Mourinho's Ambitious Plans for Real Madrid: Four Signings and More to Come
José Mourinho is not treating this as a victory lap. Not even close.
Real Madrid have already moved aggressively in the market, tying up deals for Ibrahima Konaté, Denzel Dumfries, Marc Cucurella and Bernardo Silva. Four major reinforcements, all on their way to the Santiago Bernabéu once their World Cup duties in 2026 are done.
For many clubs, that would be a statement window. For Mourinho, it is only the opening act.
Four in the bag – and still not enough
Konaté shores up the heart of defence. Dumfries adds power and width on the right. Cucurella offers energy and versatility down the left. Bernardo Silva brings brains and incision between the lines.
These are not speculative signings. They are players Mourinho specifically pushed for, deals in which his influence has been unmistakable. Madrid have backed their head coach early, and backed him big.
Yet the message from Mourinho, as reported by Marca, is blunt: keep going.
He has asked the hierarchy for two more signings before the summer is out – another centre-back to stand alongside Konaté, and a midfielder in the mould of Luka Modrić, a controller who can dictate rhythm and carry the team through tight games.
Bastoni, Schlotterbeck and a defensive fork in the road
At centre-back, Mourinho has not left room for ambiguity. He has given Madrid two names: Alessandro Bastoni and Nico Schlotterbeck.
Both fit the profile.

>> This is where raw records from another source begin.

/-! ### A probe and a scan -/

/-- One probe of the scan, from the idle bus (R85, R107). -/
theorem probe_reached {s : State} (a : Addr7) (hp : s.params.layoutWf)
    (h : s.i2c.lw = Levels.idle.word s.params) :
    ∃ x : ResponderAnswer, usesListed [x] s ∧
      probe a s =
        (x.pull, reached [x] (transactionEvents s.params [(addrb a s.params.scanDir, x)]) Levels.idle s) := by
  obtain ⟨x, hx, he⟩ := writeByte_reached
    (s := reached [] (lineEvents s.params (startLevels true true)) ⟨false, false, true⟩ s) hp rfl rfl
    (addrb a s.params.scanDir)
  refine ⟨x, hx, ?_⟩
  rw [probe, startCondition_reached hp h]
  simp only [Levels.idle, reached_params, he]
  rw [stopCondition_reached (by exact hp) (reached_lw _ _ _ _), reached_reached, reached_reached]
  simp [transactionEvents, writtenEvents, Levels.idle]

/-- The scan over a list of addresses, from the idle bus (R107). -/
theorem scanFrom_reached (addrs : List Addr7) : ∀ {s : State} {as₀ : List ResponderAnswer} {es₀ : List Event},
    s.params.layoutWf → usesListed as₀ s →
    ∃ as : List ResponderAnswer, as.length = addrs.length ∧ usesListed (as₀ ++ as) s ∧
      scanFrom addrs (reached as₀ es₀ Levels.idle s) =
        ((addrs.zip as).filterMap (fun x => if x.2.pull then some x.1 else none),
          reached (as₀ ++ as) (es₀ ++ (addrs.zip as).flatMap fun x =>
            transactionEvents s.params [(addrb x.1 s.params.scanDir, x.2)]) Levels.idle s) := by
  induction addrs with
  | nil =>
    intro s as₀ es₀ _ hu
    exact ⟨[], rfl, by simpa using hu, by simp [scanFrom]⟩
  | cons a addrs ih =>
    intro s as₀ es₀ hp hu
    obtain ⟨x, hx, he⟩ := probe_reached (s := reached as₀ es₀ Levels.idle s) a hp rfl
    rw [reached_reached] at he
    obtain ⟨as, hl, h2, hs⟩ := ih (es₀ := es₀ ++ transactionEvents s.params [(addrb a s.params.scanDir, x)]) hp
      (usesListed_append hu rfl hx)
    refine ⟨x :: as, by simp [hl], by simpa using h2, ?_⟩
    simp only [scanFrom, he, reached_params, hs]
    cases hxp : x.pull <;> simp [hxp]

theorem scanAddresses_eq : scanAddresses = (List.range 127).map fun k => BitVec.ofNat 7 (k + 1) := by
  simp [scanAddresses, Config.scanFirst, Config.scanLast, List.range'_eq_map_range, Function.comp_def,
    Nat.add_comm]

/-- A scan of at least one address needs the idle levels in LW only. -/
theorem scanFrom_idle {s : State} (a : Addr7) (addrs : List Addr7) (hp : s.params.layoutWf)
    (h : s.i2c.lw = Levels.idle.word s.params) :
    scanFrom (a :: addrs) s = scanFrom (a :: addrs) (reached [] [] Levels.idle s) := by
  have : probe a s = probe a (reached [] [] Levels.idle s) := by
    rw [probe, probe, startCondition_reached hp h, startCondition_reached (by exact hp) (reached_lw _ _ _ _),
      reached_reached]
    simp
  simp only [scanFrom, this]

/-! ### The sensor's response -/

/-- The response frame after the read address (R173): six bytes of eight answers each, the stop, and the result. -/
theorem readResponse_reached {s : State} {as₀ : List ResponderAnswer} {es₀ : List Event}
    (hp : s.params.layoutWf) (hu : usesListed as₀ s) :
    ∃ c0 c1 c2 c3 c4 c5 : List ResponderAnswer,
      (∀ c ∈ [c0, c1, c2, c3, c4, c5], c.length = 8) ∧
      usesListed (as₀ ++ (c0 ++ c1 ++ c2 ++ c3 ++ c4 ++ c5)) s ∧
      readResponse (reached as₀ es₀ ⟨false, true, false⟩ s) =
        returnOp
          (if busyOf (sampledByte c0) then .failed .sensorBusy
            else convert (sampledByte c1) (sampledByte c2) (sampledByte c3) (sampledByte c4) (sampledByte c5))
          (reached (as₀ ++ (c0 ++ c1 ++ c2 ++ c3 ++ c4 ++ c5))
            (es₀ ++ (readEvents s.params true true c0 ++ readEvents s.params false true c1 ++
              readEvents s.params false true c2 ++ readEvents s.params false true c3 ++
              readEvents s.params false true c4 ++ readEvents s.params false false c5 ++
              lineEvents s.params (stopLevels false false))) Levels.idle s) := by
  have next : ∀ (l : Levels) (as : List ResponderAnswer) (es : List Event) (k : Bool), l.scl = false →
      usesListed as s → ∃ c : List ResponderAnswer, c.length = 8 ∧ usesListed (as ++ c) s ∧
        readByte k (reached as es l s) =
          (sampledByte c, reached (as ++ c) (es ++ readEvents s.params l.sda k c) (readPost k) s) := by
    intro l as es k hscl h
    obtain ⟨c, hc, hl, he⟩ := readByte_reached (s := reached as es l s) (l := l) hp rfl hscl k
    rw [reached_reached] at he
    exact ⟨c, hc, usesListed_append h rfl hl, he⟩
  obtain ⟨c0, l0, u0, e0⟩ := next ⟨false, true, false⟩ as₀ es₀ true rfl hu
  generalize h0 : es₀ ++ readEvents s.params true true c0 = x0 at e0
  obtain ⟨c1, l1, u1, e1⟩ := next (readPost true) _ x0 true rfl u0
  generalize h1 : x0 ++ readEvents s.params (readPost true).sda true c1 = x1 at e1
  obtain ⟨c2, l2, u2, e2⟩ := next (readPost true) _ x1 true rfl u1
  generalize h2 : x1 ++ readEvents s.params (readPost true).sda true c2 = x2 at e2
  obtain ⟨c3, l3, u3, e3⟩ := next (readPost true) _ x2 true rfl u2
  generalize h3 : x2 ++ readEvents s.params (readPost true).sda true c3 = x3 at e3
  obtain ⟨c4, l4, u4, e4⟩ := next (readPost true) _ x3 true rfl u3
  generalize h4 : x3 ++ readEvents s.params (readPost true).sda true c4 = x4 at e4
  obtain ⟨c5, l5, u5, e5⟩ := next (readPost true) _ x4 false rfl u4
  refine ⟨c0, c1, c2, c3, c4, c5, by simp [l0, l1, l2, l3, l4, l5], by simpa using u5, ?_⟩
  simp only [readResponse, e0, e1, e2, e3, e4, e5]
  rw [stopCondition_reached (by exact hp) (reached_lw _ _ _ _), reached_reached]
  subst h0 h1 h2 h3 h4
  cases busyOf (sampledByte c0) <;> simp [failOp, readPost]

Both are left-footed defenders comfortable stepping into midfield, both aggressive in duels, both capable of anchoring a high line. The kind of defender who can turn a good back four into a dominant one.
The debate inside the club over which to prioritise has not yet been made public. Schlotterbeck has featured heavily in recent media reports, his name circling around the Bernabéu as an attainable, high-upside option.

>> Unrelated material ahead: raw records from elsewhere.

/-- Settles O35: the header's answer and as many as there are bytes complete, so REG_BURST_WRITE is one frame. -/
theorem regBurstWriteFrame : Obligations.RegBurstWriteFrame := by
  intro s startAddress bytes as rest hclosed hengine hlength hcomplete
  obtain ⟨a, as, rfl⟩ := List.exists_cons_of_length_pos (l := as) (by omega)
  have hbytes : as.length = bytes.length := by simpa [Nat.add_comm 1] using hlength
  rw [exec_regBurstWrite_of hclosed, burstWrite_listed (s := startOp s) _ _ hengine hbytes hcomplete,
    Ran.bind_returned, Ran.settle_returned, returnOp_afterFrame, cmdb_true_radioAddress, hengine]
  simp [hbytes]

/-! ### Polls (R146) -/

/-- An operation starts where its answers are listed, with no event of its own. -/
theorem startOp_eq_advanced {s : State} {answers : List EngineAnswer} (hengine : s.engine = answers) :
    startOp s = advanced s.spi [] answers (startOp s) := by
  subst hengine
  exact (advanced_self (startOp s)).symm

/-- The state an operation of a sequence of frames leaves when no poll runs any more, field by field. -/
theorem returnOp_advanced (r : Result) (l : SpiLayer) (es : List Event) (rest : List EngineAnswer) (s : State) :
    returnOp r (advanced l es rest { startOp s with remaining := none }) =
      { s with
        spi := l
        ustep := es.length
        remaining := none
        result := r
        engine := rest
        trace := s.trace ++ es } := by
  apply State.ext <;> simp [returnOp, advanced]

/-- Settles O36: the polls before the hit miss within the budget, so the loop comes to the hit and ends there. -/
theorem regPollFinds : Obligations.RegPollFinds := by
  intro s address mask budget missed hit rest hclosed hengine hlt hcomplete hmissed hhit
  rw [exec_regPoll_of hclosed, startOp_eq_advanced hengine,
    regPoll_finds (s := startOp s) _ _ hlt hcomplete hmissed hhit, Ran.bind_returned, Ran.settle_returned,
    returnOp_advanced, List.nil_append, List.append_assoc]
  rfl

/-- Settles O37: every poll of the budget misses, so the loop runs out of it. -/
theorem regPollTimesOut : Obligations.RegPollTimesOut := by
  intro s address mask polls rest hclosed hengine hpolls
  rw [exec_regPoll_of hclosed, startOp_eq_advanced hengine,
    regPoll_times_out (s := startOp s) _ _ (fun a ha => (hpolls a ha).1) (fun a ha => (hpolls a ha).2),
    Ran.bind_returned, Ran.settle_returned, returnOp_advanced, List.nil_append]
  rfl

/-! ### Frame discipline, whatever the engine answers (R147) -/

/-- An operation that opens its own frame and leaves no poll unfinished was issued outside a frame, and its sequence
returned. -/
theorem issueOutsideFrame_returned {α : Type} {run : State → Ran α} (f : α → Result) {s t : State}
    (hhung : t.hung = false)
    (h : issueOutsideFrame (fun s => ((run s).bind fun a s => .returned (f a) s).settle) s = .next t) :
    s.spi.inFrame = false ∧ ∃ a u, run (startOp s) = .returned a u ∧ t = returnOp (f a) u := by
  obtain ⟨hclosed, rfl⟩ := issueOutsideFrame_next h
  refine ⟨hclosed, ?_⟩
  cases hrun : run (startOp s) with
  | returned a u => exact ⟨a, u, rfl, rfl⟩
  | hung u => simp [hrun] at hhung

/-- REG_POLL that returned is its loop that returned, the counter no longer live (R33). -/
theorem regPoll_returned {addr : Addr7} {mask : Byte} {budget : Nat} {s t : State} {r : Bool × Byte}
    (h : regPoll addr mask budget s = .returned r t) :
    ∃ u, pollLoop addr mask budget 0x00#8 { s with remaining := some budget } = .returned r u ∧
      t = { u with remaining := none } := by
  rw [regPoll] at h
  cases hloop : pollLoop addr mask budget 0x00#8 { s with remaining := some budget } with
  | returned r' u =>
    rw [hloop] at h
    cases h
    exact ⟨u, rfl, rfl⟩
  | hung u => rw [hloop] at h; cases h

/-- Completed frames leave no frame open, a sequence of none where none was open. -/
theorem framedAll_inFrame {p : Params} (fs : List (List (Byte × EngineAnswer))) {l : SpiLayer}
    (hclosed : l.inFrame = false) : (l.framedAll p fs).inFrame = false := by
  induction fs generalizing l with
  | nil => exact hclosed
  | cons f fs ih => exact ih (l := l.framed p f) rfl

/-- Settles O38: an access that returned was issued outside a frame, and it did what its sequence does when it
returns. -/
theorem frameDiscipline : Obligations.FrameDiscipline := by
  intro s
  refine ⟨fun t _ hhung => ⟨fun address h => ?_, fun address value h => ?_, fun address bytes h => ?_,
    fun address mask budget h => ?_⟩, ?_, ?_⟩
  · obtain ⟨-, v, u, hrun, rfl⟩ := issueOutsideFrame_returned (run := regRead (radioAddress address)) .byte hhung h
    obtain ⟨a, b, hlisted, ha, hb, rfl, rfl⟩ := regRead_returned hrun
    refine ⟨rfl, a, b, hlisted, ha, hb, ?_⟩
    rw [returnOp_afterFrame, readFrame_zip]
    rfl
  · obtain ⟨-, _, u, hrun, rfl⟩ :=
      issueOutsideFrame_returned (run := regWrite (radioAddress address) value) (fun _ => .none) hhung h
    obtain ⟨a, b, hlisted, ha, hb, rfl⟩ := regWrite_returned hrun
    refine ⟨rfl, a, b, hlisted, ha, hb, ?_⟩
    rw [returnOp_afterFrame, writeFrame_zip]
    rfl
  · obtain ⟨-, _, u, hrun, rfl⟩ :=
      issueOutsideFrame_returned (run := burstWrite (radioAddress address) bytes) (fun _ => .none) hhung h
    obtain ⟨as, hlength, hlisted, hcomplete, rfl⟩ := burstWrite_returned hrun
    refine ⟨rfl, as, hlength, hlisted, hcomplete, ?_⟩
    rw [returnOp_afterFrame, cmdb_true_radioAddress]
    simp [hlength, Nat.add_comm 1]
  · obtain ⟨hclosed, r, u, hrun, rfl⟩ :=
      issueOutsideFrame_returned (run := regPoll (radioAddress address) mask budget) (fun r => .polled r.1 r.2) hhung h
    obtain ⟨v, hloop, rfl⟩ := regPoll_returned hrun
    obtain ⟨missed, hit, left, hmissed, hhit, hnone, hlisted, rfl, rfl⟩ := pollLoop_returned _ mask budget hloop
    refine ⟨framedAll_inFrame _ hclosed, missed, hit, hmissed, hhit, hnone, hlisted, ?_⟩
    rw [List.append_assoc]
    exact returnOp_advanced _ _ _ _ s
  · rintro hopen i (rfl | ⟨_, rfl⟩ | ⟨_, _, rfl⟩ | ⟨_, _, rfl⟩ | ⟨_, _, _, rfl⟩) <;>
      simp only [exec, execSpiSelect, execRegRead, execRegWrite, execRegBurstWrite, execRegPoll,
        issueOutsideFrame_refused hopen]
  · rintro hclosed i (rfl | ⟨_, rfl⟩) <;>
      simp only [exec, execSpiDeselect, execSpiXfer, issueInsideFrame_refused hclosed]

end Sys2Proof.Machine

/-! PROOF. The family of spec/42_client_sequences.md: the frequency value (R180), the sensor's conversion and sequences
(R172 to R174), the radio operations' domain and their sequences of frames (R177 to R183). -/

namespace Sys2Proof.Machine

/-! ### The frequency value (R180) -/

theorem frf_eq (f : Nat) : frf f = (f * 524288 + 16000000) / 32000000 := rfl

/-- The quotient is never half-way between two integers: twice its numerator has more factors of 2 than its
denominator. -/
theorem frf_no_tie (f n : Nat) : f * 524288 + 16000000 ≠ n * 32000000 := by omega

theorem exec_radioInit_outOfRange (s : State) {f : Nat} (hf : 1023999969 < f) :
    exec (.radioInit f) s = .refused .frequencyOutOfRange := if_pos hf

/-- Settles O9: rounding half up is rounding to nearest, for there is no tie. -/
theorem frequencyValueRoundsToNearest : Obligations.FrequencyValueRoundsToNearest := by
  refine ⟨fun f => ?_, fun s f => exec_radioInit_outOfRange s, by decide, by decide, by decide, by decide⟩
  have hround := frf_eq f
  have htie := frf_no_tie f (frf f)
  refine ⟨hround, ?_, ?_, ?_⟩ <;> omega

/-! ### The sensor's conversion (R174) -/

/-- A value of 16 bits is unchanged by the truncation. -/
theorem toInt_trunc16 {v : Int} (hlow : -32768 ≤ v) (hhigh : v < 32768) : (trunc16 v).toInt = v := by
  rw [trunc16, BitVec.toInt_ofInt, Int.bmod_eq_of_le] <;> norm_num <;> omega

/-- The number of a bit vector above another is the first, shifted up, plus the second. -/
theorem toNat_append_eq_add {n m : Nat} (x : BitVec n) (y : BitVec m) :
    (x ++ y).toNat = x.toNat * 2 ^ m + y.toNat := by
  rw [BitVec.toNat_append, ← Nat.shiftLeft_add_eq_or_of_lt y.isLt, Nat.shiftLeft_eq]

/-- The fields of the humidity: two bytes and the high half of the third (GK5, log 20). -/
theorem toNat_humRaw (b1 b2 b3 : Byte) :
    (humRaw b1 b2 b3).toNat = b1.toNat * 4096 + b2.toNat * 16 + b3.toNat / 16 := by
  have hb3 := b3.isLt
  rw [humRaw, toNat_append_eq_add, toNat_append_byte, BitVec.extractLsb'_toNat, Nat.shiftRight_eq_div_pow]
  omega

/-- The fields of the temperature: the low half of the third byte and two more (GK5, log 20). -/
theorem toNat_tempRaw (b3 b4 b5 : Byte) :
    (tempRaw b3 b4 b5).toNat = b3.toNat % 16 * 65536 + b4.toNat * 256 + b5.toNat := by
  rw [tempRaw, toNat_append_byte, toNat_append_byte, BitVec.extractLsb'_toNat, Nat.shiftRight_zero]
  omega

/-- The humidity of a raw value of 20 bits is a percentage in hundredths. -/
theorem humidityScale_range {raw : Nat} (hraw : raw < 2 ^ 20) :
    0 ≤ humidityScale raw ∧ humidityScale raw ≤ 9999 := by
  rw [humidityScale]; omega

/-- The temperature of a raw value of 20 bits is from -50 to 150 degrees, in hundredths. -/
theorem temperatureScale_range {raw : Nat} (hraw : raw < 2 ^ 20) :
    -5000 ≤ temperatureScale raw ∧ temperatureScale raw ≤ 14999 := by
  rw [temperatureScale]; omega

/-- Settles O12: the scaled values of 20-bit fields lie in the device's range, so within 16 bits. -/
theorem sensorConversion : Obligations.SensorConversion := by
  refine ⟨fun b1 b2 b3 b4 b5 => ?_, rfl, rfl, rfl⟩
  obtain ⟨tlow, thigh⟩ := temperatureScale_range (tempRaw b3 b4 b5).isLt
  obtain ⟨hlow, hhigh⟩ := humidityScale_range (humRaw b1 b2 b3).isLt
  have ht := toInt_trunc16 (v := temperatureScale (tempRaw b3 b4 b5).toNat) (by omega) (by omega)
  have hh := toInt_trunc16 (v := humidityScale (humRaw b1 b2 b3).toNat) (by omega) (by omega)
  refine ⟨_, _, rfl, ?_, ?_, tlow.trans_eq ht.symm, ht.trans_le thigh, hlow.trans_eq hh.symm, hh.trans_le hhigh⟩
  · rw [ht, temperatureScale, toNat_tempRaw]
    rfl
  · rw [hh, humidityScale, toNat_humRaw]
    rfl

/-! ### The sensor's sequences (R172, R173) -/

theorem sensorWriteAddress_eq : sensorWriteAddress = 0x70#8 := rfl

theorem sensorReadAddress_eq : sensorReadAddress = 0x71#8 := rfl

theorem exec_sensorInit_of {s : State} (hr : s.i2c.ready = true) (hph : s.i2c.phase = .idle) :
    exec .sensorInit s = .next (sensorInit (startOp s)) := by
  rw [exec, execSensorInit, issueI2c_of hr ((idleOnly_iff _).2 hph)]

theorem exec_sensorMeasure_of {s : State} (hr : s.i2c.ready = true) (hph : s.i2c.phase = .idle) :
    exec .sensorMeasure s = .next (sensorMeasure (startOp s)) := by
  rw [exec, execSensorMeasure, issueI2c_of hr ((idleOnly_iff _).2 hph)]

/-- The state an operation leaves that started and ended on the idle bus, field by field. -/
theorem returnOp_reached_idle {s : State} (hlw : s.i2c.lw = Levels.idle.word s.params) (r : Result)
    (as : List ResponderAnswer) (es : List Event) :
    returnOp r (reached as es .idle (startOp s)) =
      { s with
        i2c := { s.i2c with
          i2cW := Levels.idle.word s.params
          i2cR := (as.getLast?.map (releasedWord s.params)).getD s.i2c.i2cR }
        ustep := es.length
        result := r
        responder := s.responder.drop as.length
        trace := s.trace ++ es } := by
  apply State.ext <;> simp [reached, hlw]

/-- SENSOR_INIT's sequence from the idle bus (R172). -/
theorem sensorInit_reached {s : State} (hp : s.params.layoutWf) (hlw : s.i2c.lw = Levels.idle.word s.params) :
    ∃ as : List ResponderAnswer, answersUpToNack [0x70#8, 0xE1#8, 0x08#8, 0x00#8] as = true ∧ usesListed as s ∧
      sensorInit s =
        returnOp (if as.all (·.pull) then .success else .failed .ackFail)
          (reached as (transactionEvents s.params ([0x70#8, 0xE1#8, 0x08#8, 0x00#8].zip as) ++
            (if as.all (·.pull) then [.delay .sensorSettle] else [])) .idle s) := by
  obtain ⟨as, hnack, hlisted, hwrite⟩ :=
    writeTransaction_reached (s := s) 0x70#8 Config.sensorInitCommand hp hlw
  refine ⟨as, hnack, hlisted, ?_⟩
  rw [sensorInit, sensorWriteAddress_eq, hwrite]
  cases as.all (·.pull) with
  | true => simp [delay_reached, Config.sensorInitCommand]
  | false => simp [failOp, Config.sensorInitCommand]

/-- Settles O42: the written transaction, then the settle delay if every byte was acknowledged. -/
theorem sensorInitOutcome : Obligations.SensorInitOutcome := by
  intro s hp hready hphase hlw
  obtain ⟨as, hnack, hlisted, hinit⟩ := sensorInit_reached (s := startOp s) hp hlw
  refine ⟨as, _, hnack, hlisted, rfl, ?_⟩
  rw [exec_sensorInit_of hready hphase, hinit, returnOp_reached_idle hlw]
  rfl

/-- The second part of SENSOR_MEASURE, after the conversion: the read address, and the response if the sensor
acknowledges it (R173). -/
def measureRead (s : State) : State :=
  let a := writeByte sensorReadAddress (startCondition s)
  if a.1 then readResponse a.2 else failOp .ackFail (stopCondition a.2)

Then came the setback. An injury ruling him out for six to eight weeks. Not season-ending, but significant enough to throw a cloud over any immediate move. When you are Real Madrid and building a defence for the long term, do you wait? Or do you pivot to the fit and ready Bastoni?
That is the decision now looming over the club’s recruitment team.
Chasing a Modrić heir
If the centre-back search is a question of timing, the midfield chase is a question of identity.
Mourinho wants a Modrić-type midfielder. Not a like-for-like clone – there is only one Luka Modrić – but someone who can take the ball in tight spaces, set the tempo, and switch seamlessly between breaking lines and closing them.
Two names sit on his list: Enzo Fernández and Mateus Fernandes.
Enzo, currently at Chelsea, is the more established of the two. A World Cup winner, a deep-lying playmaker with range in his passing and bite in the tackle, he looks tailor-made for a side that expects to dominate the ball and the scoreboard. Within the club, he is viewed as the preferred option for that role.
Yet preference does not guarantee speed. Any move for Enzo is not described as imminent. Chelsea hold the cards, and Madrid know they would be entering a complex negotiation for a player signed for a huge fee and tied to a long contract.
Mateus Fernandes, by contrast, represents a different type of opportunity: less proven, more room to grow, potentially easier to prise away. For Mourinho, he is still an “ideal addition” profile-wise, but the sense is clear – if Madrid can find a way to Enzo, they will try.
Mourinho’s imprint all over the project
What is striking about this Madrid summer is not just the volume of business, but the clarity of it.
Konaté, Dumfries, Cucurella, Bernardo Silva – all fit Mourinho’s blueprint. Physical, tactically intelligent, capable of handling the pressure of a club that demands trophies every May. The coach has not simply approved these deals; he has driven them.
Now he is pushing for the next phase, insisting on a defensive cornerstone and a midfield conductor to complete the spine.
How many of those targets Madrid can deliver between now and the end of the window remains to be seen. Injuries, price tags and negotiations will all play their part.
What is not in doubt is Mourinho’s stance. Four signings in, World Cup arrivals secured, and still he is demanding more. At a club that measures itself by European nights and parades through Cibeles, he knows standing still is the quickest way to fall behind.